### TASK STATEMENT
The data is to be transcribed in full, with nothing missed.

### Saved entries
--------------------------------------------------

-- ==== Sys2Proof/Machine/Coap.lean ====
section
/-!
DEFINITION. CoAP messages (RFC 7252, RFC 7959) as the dictionary uses them, and their way into a session's DTLS records
(R409-R412, R465).
-/

namespace Sys2Proof.Machine

/-- The nibble of an option's delta or length, with its extension. -/
def coapNibble (n : Nat) : Nat × List Byte :=
  if n < 13 then (n, []) else if n < 269 then (13, beBytes 1 (n - 13)) else (14, beBytes 2 (n - 269))

/-- Options in ascending order. -/
def coapOptions : Nat → List (Nat × List Byte) → List Byte
  | _, [] => []
  | prev, (n, v) :: t =>
    let d := coapNibble (n - prev)
    let l := coapNibble v.length
    beBytes 1 (16 * d.1 + l.1) ++ d.2 ++ l.2 ++ v ++ coapOptions n t

/-- An option's number value: no leading zero octets. -/
def coapUint (n : Nat) : List Byte := (beBytes 4 n).dropWhile (· == 0)

/-- A block option's value. -/
def coapBlock (b : Nat × Bool × Nat) : List Byte := coapUint (16 * b.1 + 8 * b2n b.2.1 + b.2.2)

/-- A message: type 0 CON, 1 NON, 2 ACK. -/
def coapBytes (type code mid : Nat) (token : List Byte) (opts : List (Nat × List Byte)) (payload : List Byte) : List Byte :=
  beBytes 1 (0x40 + 16 * type + token.length) ++ beBytes 1 code ++ beBytes 2 mid ++ token ++ coapOptions 0 opts ++
    (if payload = [] then [] else 0xFF :: payload)

/-- The port of BHN that serves a session's interface. -/
def sessionPort (s : State) (iface : Nat) : Option Nat :=
  match iface with
  | 1 => backhaulPort s
  | 2 => some 1
  | 3 => some 2
  | _ => none

/-- A client's address and port as a session's peer. -/
def coapPeer (peer : List Byte) (port : Nat) : List Byte := peer ++ beBytes 2 port

/-- Sends a message to a session's client. -/
def coapSend (id : Nat) (b : List Byte) (s : State) : State :=
  match sessionOf s id with
  | none => s
  | some x =>
    match sessionPort s x.iface with
    | none => s
    | some k =>
      let n := x.peer.length - 2
      sendDatagram k 17 (x.peer.take n) 5684 (beNat (x.peer.drop n)) 0 (Config.dtlsRecord id x.sent b) (putSession { x with sent := x.sent + 1 } s)

/-- One hexadecimal digit. -/
def hexDigit (n : Nat) : Char := ("0123456789abcdef".toList).getD n '0'

/-- `k` hexadecimal digits of `n`. -/
def hexText (k n : Nat) : String := String.ofList ((List.range k).map (fun i => hexDigit (n / 16 ^ (k - 1 - i) % 16)))

/-- The path of a dictionary element (R409). -/
def odPath (area obj el : Nat) : List String := ["od", hexText 1 area, hexText 4 obj, toString el]

/-- A client request that this module sends to another's dictionary (R546): GET 1, POST 2. -/
def relaySend (peer : List Byte) (code n area obj el : Nat) (payload : List Byte) (s : State) : State :=
  let opts := (odPath area obj el).map (fun t => (11, ascii t)) ++ (if payload = [] then [] else [(12, [42])])
  sendBackhaul peer 5684 0 (Config.dtlsRecord 0 n (coapBytes 0 code (n % 65536) [] opts payload)) s

end Sys2Proof.Machine
end

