-- ==== Sys2Proof/Machine/Update.lean ====
section
/-!
DEFINITION. Image update by the resident firmware (chapter 21): loading (R531-R534), arming and activation (R542-R546), trial,
confirm and revert (R547, R548).
-/

namespace Sys2Proof.Machine

/-! ### Places -/

/-- The state of place `i`: 0 the candidate bank, 1-3 the settings items. -/
def placeState (s : State) (i : Nat) : Nat := if i = 0 then bankState s (candidateBank s) else (itemAt s i).state

def setPlaceState (i v : Nat) (s : State) : State :=
  if i = 0 then setBankState (candidateBank s) v s else setItem i { itemAt s i with state := v } s

/-- The place number of an image, none for a node image. -/
def placeIndex (h : List Byte) : Option Nat :=
  match imgKind h with
  | 3 => some (imgSub h)
  | 4 => none
  | _ => some 0

def setLoad (x : ImageLoad) (s : State) : State := setUpd { s.upd with load := x } s

/-- Sets the state of the place that the load in hand fills. -/
def loadPlace (v : Nat) (s : State) : State :=
  let x := s.upd.load
  match placeIndex x.header with
  | some 0 => setPlaceState 0 v s
  | some i => setItem i { state := v, sub := imgSub x.header, hw := imgHw x.header, iface := x.iface, session := x.session } s
  | none => setLibrary x.entry { state := v, sub := imgSub x.header, hw := imgHw x.header, iface := x.iface, session := x.session } s

/-- The library entry for a node image: the one that holds its `sub` and `hw`, else the lowest empty one. -/
def libraryEntry (s : State) (h : List Byte) : Option Nat :=
  let full (i : Nat) : Bool := let x := libraryAt s i; x.state != 0 && x.sub == imgSub h && x.hw == imgHw h
  match (List.range 32).find? full with
  | some i => some i
  | none => (List.range 32).find? (fun i => (libraryAt s i).state == 0)

/-- Whether a place may not be overwritten (reason 12). -/
def placeHeld (s : State) (h : List Byte) (entry : Nat) : Bool :=
  match placeIndex h with
  | some 0 =>
    let v := bankState s (candidateBank s)
    v == 3 || v == 4 || (v == 6 && (bankState s (bankInForce s) == 4 || (bootRecord s).trial != 0xFF))
  | some i => (itemAt s i).state == 3 || (match s.nv.upd.trial with
      | some t => t.items.contains i
      | none => false)
  | none => match s.nodes.dist with
    | some d => d.running && d.library == entry
    | none => false

/-- The reason that refuses an open (R534): 0 for none. -/
def openReason (s : State) (h : List Byte) : Nat :=
  let b := bootRecord s
  let entry := libraryEntry s h
  let (_, _, room) := imgPlace s h (entry.getD 0)
  if !imgFormOk h then 1
  else if !imgSigned s h then 2
  else if !imgSignerOk h then 3
  else if !imgFits s h then 4
  else if !imgBound s h then 5
  else if (imgKind h == 1 && imgVersion h < b.floor1) || (imgKind h == 2 && imgVersion h < b.floor2) then 6
  else if 4096 * room < imgSize h || (imgKind h == 4 && entry.isNone) then 7
  else if placeHeld s h (entry.getD 0) then 12
  else 0

/-- Copies section `sec` of the bank in force to the candidate bank where it verifies (R535). -/
def sectionCopy (sec : Nat) (s : State) : State :=
  let from_ := bankInForce s
  let blk := sectionBlock sec
  if hasSection s from_ sec && sectionVerifies s from_ sec then
    let h := padTo 4096 (sectionHeader s from_ sec)
    setBulkBytes (setBulk s (candidateBank s) blk h) (candidateBank s) (blk + 1) 0 (sectionPayload s from_ sec)
  else setBulk s (candidateBank s) blk []
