-- ==== Sys2Proof/Machine/Tick.lean ====
section
/-!
DEFINITION. What one tick of the 50 MHz clock does by itself (R55): the network time, and the firmware's and the blocks'
acts that are due at a time and have no row of their own (log entry 2).
-/

namespace Sys2Proof.Machine

/-- The restart a command, an activation or the end of a trial asked for, when its second has passed. -/
def restartDue (s : State) : State :=
  match s.dict.restartAt with
  | some t => if t ≤ s.now then moduleReset 3 s else s
  | none => s

/-- One tick: 20 ns pass. -/
def tick (s : State) : State :=
  restartDue (activationPlen (pausesSettle (radioTick (ntbTick { s with now := s.now + 1 }))))

end Sys2Proof.Machine
end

--------------------------------------------------

### YOUR RESPONSE
-- ==== Sys2Proof/Machine/Coap.lean ====
section
/-!
DEFINITION. CoAP messages (RFC 7252, RFC 7959) as the dictionary uses them, and their way into a session's DTLS records
(R409-R412, R465).
-/

namespace Sys2Proof.Machine

/-- The nibble of an option's delta or length, with its extension. -/
def coapNibble (n : Nat) : Nat × List Byte :=
  if n < 13 then (n, []) else if n < 269 then (13, beBytes 1 (n - 13)) else (14, beBytes 2 (n - 269))

/-- Options in ascending order. -/
def coapOptions : Nat → List (Nat × List Byte) → List Byte
  | _, [] => []
  | prev, (n, v) :: t =>
    let d := coapNibble (n - prev)
    let l := coapNibble v.length
    beBytes 1 (16 * d.1 + l.1) ++ d.2 ++ l.2 ++ v ++ coapOptions n t

/-- An option's number value: no leading zero octets. -/
def coapUint (n : Nat) : List Byte := (beBytes 4 n).dropWhile (· == 0)

/-- A block option's value. -/
def coapBlock (b : Nat × Bool × Nat) : List Byte := coapUint (16 * b.1 + 8 * b2n b.2.1 + b.2.2)

/-- A message: type 0 CON, 1 NON, 2 ACK. -/
def coapBytes (type code mid : Nat) (token : List Byte) (opts : List (Nat × List Byte)) (payload : List Byte) : List Byte :=
  beBytes 1 (0x40 + 16 * type + token.length) ++ beBytes 1 code ++ beBytes 2 mid ++ token ++ coapOptions 0 opts ++
    (if payload = [] then [] else 0xFF :: payload)

/-- The port of BHN that serves a session's interface. -/
def sessionPort (s : State) (iface : Nat) : Option Nat :=
  match iface with
  | 1 => backhaulPort s
  | 2 => some 1
  | 3 => some 2
  | _ => none

/-- A client's address and port as a session's peer. -/
def coapPeer (peer : List Byte) (port : Nat) : List Byte := peer ++ beBytes 2 port

/-- Sends a message to a session's client. -/
def coapSend (id : Nat) (b : List Byte) (s : State) : State :=
  match sessionOf s id with
  | none => s
  | some x =>
    match sessionPort s x.iface with
    | none => s
    | some k =>
      let n := x.peer.length - 2
      sendDatagram k 17 (x.peer.take n) 5684 (beNat (x.peer.drop n)) 0 (Config.dtlsRecord id x.sent b) (putSession { x with sent := x.sent + 1 } s)

/-- One hexadecimal digit. -/
def hexDigit (n : Nat) : Char := ("0123456789abcdef".toList).getD n '0'

/-- `k` hexadecimal digits of `n`. -/
def hexText (k n : Nat) : String := String.ofList ((List.range k).map (fun i => hexDigit (n / 16 ^ (k - 1 - i) % 16)))

/-- The path of a dictionary element (R409). -/
def odPath (area obj el : Nat) : List String := ["od", hexText 1 area, hexText 4 obj, toString el]

/-- A client request that this module sends to another's dictionary (R546): GET 1, POST 2. -/
def relaySend (peer : List Byte) (code n area obj el : Nat) (payload : List Byte) (s : State) : State :=
  let opts := (odPath area obj el).map (fun t => (11, ascii t)) ++ (if payload = [] then [] else [(12, [42])])
  sendBackhaul peer 5684 0 (Config.dtlsRecord 0 n (coapBytes 0 code (n % 65536) [] opts payload)) s

end Sys2Proof.Machine
end

-- ==== Sys2Proof/Machine/Update.lean ====
section
/-!
DEFINITION. Image update by the resident firmware (chapter 21): loading (R531-R534), arming and activation (R542-R546), trial,
confirm and revert (R547, R548).
-/

namespace Sys2Proof.Machine

/-! ### Places -/

/-- The state of place `i`: 0 the candidate bank, 1-3 the settings items. -/
def placeState (s : State) (i : Nat) : Nat := if i = 0 then bankState s (candidateBank s) else (itemAt s i).state

def setPlaceState (i v : Nat) (s : State) : State :=
  if i = 0 then setBankState (candidateBank s) v s else setItem i { itemAt s i with state := v } s

/-- The place number of an image, none for a node image. -/
def placeIndex (h : List Byte) : Option Nat :=
  match imgKind h with
  | 3 => some (imgSub h)
  | 4 => none
  | _ => some 0

def setLoad (x : ImageLoad) (s : State) : State := setUpd { s.upd with load := x } s

/-- Sets the state of the place that the load in hand fills. -/
def loadPlace (v : Nat) (s : State) : State :=
  let x := s.upd.load
  match placeIndex x.header with
  | some 0 => setPlaceState 0 v s
  | some i => setItem i { state := v, sub := imgSub x.header, hw := imgHw x.header, iface := x.iface, session := x.session } s
  | none => setLibrary x.entry { state := v, sub := imgSub x.header, hw := imgHw x.header, iface := x.iface, session := x.session } s

/-- The library entry for a node image: the one that holds its `sub` and `hw`, else the lowest empty one. -/
def libraryEntry (s : State) (h : List Byte) : Option Nat :=
  let full (i : Nat) : Bool := let x := libraryAt s i; x.state != 0 && x.sub == imgSub h && x.hw == imgHw h
  match (List.range 32).find? full with
  | some i => some i
  | none => (List.range 32).find? (fun i => (libraryAt s i).state == 0)

/-- Whether a place may not be overwritten (reason 12). -/
def placeHeld (s : State) (h : List Byte) (entry : Nat) : Bool :=
  match placeIndex h with
  | some 0 =>
    let v := bankState s (candidateBank s)
    v == 3 || v == 4 || (v == 6 && (bankState s (bankInForce s) == 4 || (bootRecord s).trial != 0xFF))
  | some i => (itemAt s i).state == 3 || (match s.nv.upd.trial with
      | some t => t.items.contains i
      | none => false)
  | none => match s.nodes.dist with
    | some d => d.running && d.library == entry
    | none => false

/-- The reason that refuses an open (R534): 0 for none. -/
def openReason (s : State) (h : List Byte) : Nat :=
  let b := bootRecord s
  let entry := libraryEntry s h
  let (_, _, room) := imgPlace s h (entry.getD 0)
  if !imgFormOk h then 1
  else if !imgSigned s h then 2
  else if !imgSignerOk h then 3
  else if !imgFits s h then 4
  else if !imgBound s h then 5
  else if (imgKind h == 1 && imgVersion h < b.floor1) || (imgKind h == 2 && imgVersion h < b.floor2) then 6
  else if 4096 * room < imgSize h || (imgKind h == 4 && entry.isNone) then 7
  else if placeHeld s h (entry.getD 0) then 12
  else 0

/-- Copies section `sec` of the bank in force to the candidate bank where it verifies (R535). -/
def sectionCopy (sec : Nat) (s : State) : State :=
  let from_ := bankInForce s
  let blk := sectionBlock sec
  if hasSection s from_ sec && sectionVerifies s from_ sec then
    let h := padTo 4096 (sectionHeader s from_ sec)
    setBulkBytes (setBulk s (candidateBank s) blk h) (candidateBank s) (blk + 1) 0 (sectionPayload s from_ sec)
  else setBulk s (candidateBank s) blk []
-- ==== Sys2Proof/Machine/Tick.lean ====
section
/-!
DEFINITION. What one tick of the 50 MHz clock does by itself (R55): the network time, and the firmware's and the blocks'
acts that are due at a time and have no row of their own (log entry 2).
-/

namespace Sys2Proof.Machine

/-- The restart a command, an activation or the end of a trial asked for, when its second has passed. -/
def restartDue (s : State) : State :=
  match s.dict.restartAt with
  | some t => if t ≤ s.now then moduleReset 3 s else s
  | none => s

/-- One tick: 20 ns pass. -/
def tick (s : State) : State :=
  restartDue (activationPlen (pausesSettle (radioTick (ntbTick { s with now := s.now + 1 }))))

end Sys2Proof.Machine
end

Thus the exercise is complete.